The new agency will be modeled after the Great Depression's Reconstruction Finance Corp. :

"The Federal Reserve and the Treasury are realizing that we need a more comprehensive solution,'' Schumer, a Democrat who chairs the congressional Joint Economic Committee, told reporters in Washington today. "I've been talking to them about it.''

Schumer urged forming an agency to inject funds into financial companies in exchange for equity stakes and pledges to rewrite mortgages and make them more affordable. His remarks indicate momentum is building for some wider plan after the Fed and Treasury's takeovers of Fannie Mae, Freddie Mac and American International Group Inc. this month.

Schumer advocated a Great Depression-era Reconstruction Finance Corp. model, different from the Resolution Trust Corp.- type plan others have floated. Another RTC, which was a 1990s agency that sold devalued assets in the Savings and Loan Crisis, would "simply transfer excessive risk to the U.S. government without addressing the plight of homeowners,'' he said.

...

"The series of ad-hoc interventions in the market over the past 10 days were important to avoid a systemic disaster,'' Schumer said. "But we cannot continue to act in such an uncoordinated and ad-hoc fashion.''

Under Schumer's RFC plan, "the government would come first,'' he said. "The government would get repaid before the others in the financial chain.''

Step 3 of Operation "AIG".

The end result? BAM! Stocks EXPLODED UP in the Mother of all short squeezes. The Dow surged 410 points, or 3.86% (I added some of those explosive movers in the table below the toilet paper - mostly financial and insurance dogs!).

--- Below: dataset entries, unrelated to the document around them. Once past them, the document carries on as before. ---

-- ==== Sys2Proof/Laws/Step.lean ====
section
/-! SUPPORT. What one step can do, said once. -/

namespace Sys2Proof.Machine

/-- No command word decodes to a header row. -/
theorem isHeader_of_decodeCmd {w : CmdWord} {i : Instr} (h : decodeCmd w = .ok i) : isHeader i = false := by
  obtain ⟨-, h | h | ⟨c, h⟩ | h | h⟩ := decodeCmd_ok h
  · rw [h.2.2.2]; rfl
  · rw [h.2.2.2]; rfl
  · rw [h.2.2.2.2]; cases c <;> rfl
  · rw [h.2.2]; rfl
  · rw [h.2.2.2.2]; rfl

/-- What fetching comes to: an instruction performed, or a move. -/
def carryOut (f : Fetched) (s : State) : Host.Outcome State Fault Refusal :=
  match f with
  | .run i => exec i s
  | .moved t => .next t

theorem step_eq (s : State) : step s = carryOut (fetch s) s := rfl

@[simp] theorem carryOut_moved (t s : State) : carryOut (.moved t) s = .next t := rfl

/-- The request held is answered with `Perform`, whether its word decodes or not. -/
theorem carryOut_fetchRequest {s : State} {req : Request} (hp : s.phase = .busy req) :
    carryOut (fetchRequest req s) s = .next (respond (perform req) s) := by
  cases hd : decodeCmd req.cmd with
  | ok i => simpa only [fetchRequest, perform, hd, carryOut] using exec_eq_answer (isHeader_of_decodeCmd hd) hp
  | error e => cases e; simp only [fetchRequest, perform, hd, carryOut, raiseError]

/-- In BUSY the block answers; in IDLE it moves on. -/
theorem carryOut_performOr (o s : State) :
    carryOut (performOr o s) s =
      match s.phase with
      | .busy req => .next (respond (perform req) s)
      | .idle => .next o := by
  cases hp : s.phase with
  | busy req => simpa only [performOr, hp] using carryOut_fetchRequest hp
  | idle => simp only [performOr, hp, carryOut]

theorem step_block {s : State} (h : s.active = .block) : step s = carryOut (blockFetch s.script s) s := by
  simp [step_eq, fetch, h]

theorem step_reader_end {s : State} (h : s.active = .reader) (hr : s.reader.rest = []) :
    step s = .next { s with active := .block } := by
  simp [step_eq, fetch, h, readerFetch, hr]

theorem step_reader_header {s : State} {b : Byte} {rest : List Byte} (h : s.active = .reader)
    (hr : s.reader.rest = b :: rest) : step s = .next (readSegment (takeSegment b s.reader.rest) s) := by
  rw [step_eq, fetch, h]
  simp only [readerFetch, hr]
  rw [← hr]
  exact exec_decodeHeader b s

/-- All the moves a step can make. -/
inductive StepMove (s : State) : State → Prop where
  | readerEnd (ha : s.active = .reader) (hr : s.reader.rest = []) : StepMove s { s with active := .block }
  | readerRound (b : Byte) (rest : List Byte) (ha : s.active = .reader) (hr : s.reader.rest = b :: rest) :
      StepMove s (readSegment (takeSegment b s.reader.rest) s)
  | answered (req : Request) (ha : s.active = .block) (hp : s.phase = .busy req) :
      StepMove s (respond (perform req) s)
  | accepted (req : Request) (rest : List Event) (ha : s.active = .block) (hp : s.phase = .idle)
      (hs : s.script = .send req :: rest) : StepMove s (acceptRequest req { s with script := rest })
  | taken (rest : List Event) (r : Response) (rs : List Response) (ha : s.active = .block)
      (hs : s.script = .take :: rest) (hr : s.responses = r :: rs) :
      StepMove s { s with script := rest, responses := rs, received := s.received ++ [r] }
  | nothingToTake (rest : List Event) (ha : s.active = .block) (hp : s.phase = .idle) (hs : s.script = .take :: rest)
      (hr : s.responses = []) : StepMove s { s with script := rest }
  | awaited (rest : List Event) (ha : s.active = .block) (hp : s.phase = .idle) (hs : s.script = .awaitIdle :: rest) :
      StepMove s { s with script := rest }
  | wasReset (rest : List Event) (ha : s.active = .block) (hs : s.script = .reset :: rest) :
      StepMove s (resetBlock { s with script := rest })
  | progressed (rest : List Event) (ha : s.active = .block) (hs : s.script = .progress :: rest) :
      StepMove s (advanceWork { s with script := rest })
  | lineHanded (bs : List Byte) (rest : List Event) (ha : s.active = .block) (hp : s.phase = .idle)
      (hs : s.script = .readLine bs :: rest) :
      StepMove s { s with script := rest, active := .reader, reader := { rest := bs, result := .segments [] } }
  | stayed (ha : s.active = .block) (hp : s.phase = .idle) (hs : s.script = []) : StepMove s s

/-- What performing the request held, or else moving on, comes to. -/
theorem performOr_move {o s t : State} (h : carryOut (performOr o s) s = .next t) :
    (∃ req, s.phase = .busy req ∧ t = respond (perform req) s) ∨ (s.phase = .idle ∧ t = o) := by
  rw [carryOut_performOr] at h
  split at h
  · rename_i req hp; exact .inl ⟨req, hp, (Host.Outcome.next.inj h).symm⟩
  · rename_i hp; exact .inr ⟨hp, (Host.Outcome.next.inj h).symm⟩

/-- All a block's step can do. -/
theorem blockFetch_move {s t : State} (ha : s.active = .block) (h : carryOut (blockFetch s.script s) s = .next t) :
    StepMove s t := by
  unfold blockFetch at h
  split at h
  · rename_i hs
    obtain ⟨req, hp, rfl⟩ | ⟨hp, rfl⟩ := performOr_move h
    exacts [.answered req ha hp, .stayed ha hp hs]
  · rename_i req rest hs
    obtain ⟨cur, hp, rfl⟩ | ⟨hp, rfl⟩ := performOr_move h
    exacts [.answered cur ha hp, .accepted req rest ha hp hs]
  · rename_i rest hs
    split at h
    · rename_i r rs hr
      obtain rfl := Host.Outcome.next.inj h
      exact .taken rest r rs ha hs hr
    · rename_i hr
      obtain ⟨cur, hp, rfl⟩ | ⟨hp, rfl⟩ := performOr_move h
      exacts [.answered cur ha hp, .nothingToTake rest ha hp hs hr]
  · rename_i rest hs
    obtain ⟨cur, hp, rfl⟩ | ⟨hp, rfl⟩ := performOr_move h
    exacts [.answered cur ha hp, .awaited rest ha hp hs]
  · rename_i rest hs
    obtain rfl := Host.Outcome.next.inj h
    exact .wasReset rest ha hs
  · rename_i rest hs
    obtain rfl := Host.Outcome.next.inj h
    exact .progressed rest ha hs
  · rename_i bs rest hs
    obtain ⟨cur, hp, rfl⟩ | ⟨hp, rfl⟩ := performOr_move h
    exacts [.answered cur ha hp, .lineHanded bs rest ha hp hs]

/-- All a step can do: if it answers a next state, it made one of the moves. -/
theorem step_move {s t : State} (h : step s = .next t) : StepMove s t := by
  have hact : s.active = .reader ∨ s.active = .block := by cases s.active <;> simp
  obtain ha | ha := hact
  · cases hr : s.reader.rest with
    | nil =>
      rw [step_reader_end ha hr] at h
      obtain rfl := Host.Outcome.next.inj h
      exact .readerEnd ha hr
    | cons b rest =>
      rw [step_reader_header ha hr] at h
      obtain rfl := Host.Outcome.next.inj h
      exact .readerRound b rest ha hr
  · rw [step_block ha] at h
    exact blockFetch_move ha h

@[simp] theorem runSteps_zero (s : State) : runSteps 0 s = .next s := rfl

/-- A run goes on from the state its first step answers. -/
theorem runSteps_succ_of_next {s t : State} (h : step s = .next t) (k : Nat) : runSteps (k + 1) s = runSteps k t := by
  simp [runSteps, h]

/-- One step of the host's run of a machine. -/
theorem core_run_succ_of_next {M : Host.Core} {s t : M.State} (h : M.step s = .next t) (k : Nat) :
    M.run (k + 1) s = M.run k t := by
  simp [Host.Core.run, h]

/-- The run of the statements is the host's run of the machine. -/
theorem core_run_of_runSteps {k : Nat} {s t : State} (h : runSteps k s = .next t) :
    Host.Core.run Sys2Proof.core k s = .next t := by
  induction k generalizing s with
  | zero => exact h
  | succ k ih =>
    cases hs : step s with
    | next u =>
      rw [runSteps_succ_of_next hs] at h
      exact (core_run_succ_of_next (M := Sys2Proof.core) hs k).trans (ih h)
    | fault r => simp [runSteps, hs] at h
    | refused r => simp [runSteps, hs] at h

end Sys2Proof.Machine
end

But the big question is does Operation "AIG" have any staying power? More importantly, all these government interventions are not addressing the underlying problems plaguing the financial system, namely, that banks and brokerages still have huge amounts of toxic debt on their books that they are hiding from regulators.

Consider what some of the short-sellers are saying:

"The consequences of a hasty or ill-considered rule in this environment could be extremely harmful to the capital markets,'' said Jim Chanos, chairman of the Coalition of Private Investment Companies, which represents 20 funds with assets in excess of $120 billion. "Such a requirement is akin to the government suddenly requiring Coca-Cola to disclose their secret formula for free to all their competitors.''

"The temptation during times like this is to be seen doing something,'' said Andrew Baker, deputy chief executive of the London-based Alternative Investment Management Association, representing 1,300 funds in the $1.9 trillion industry. "The risk is they get out the bazooka and shoot the wrong target.'' The rules are "very wide sweeping,'' he said in a telephone interview from Greenwich, Connecticut.

"Naked short-selling has become the scapegoat, but the fundamentals of how these businesses were run is what caused these issues,'' said Stephen Ehrlich, CEO of New York-based Lightspeed Professional Trading LLC, which makes trading systems for hedge funds and professional traders. "The problems roiling the market and financial stocks are not going to change with less short-selling.''

That last comment sums it up well. Instead of forcing these crooks on Wall Street to open up their books and come clean, government officials everywhere are taking unprecedented steps to shore up stocks at all cost, leading some to ask the following question: Is Capitalism Dead?

As I end this post, I remind myself of what my chemistry teacher once told us: Sola dosis facit venenum (Latin for "only the dose makes the poison").

For now, investors are breathing a little easier, but I honestly think these desperate measures will flop in a spectacular fashion.

A battle was won today but the war will be long and tortuous.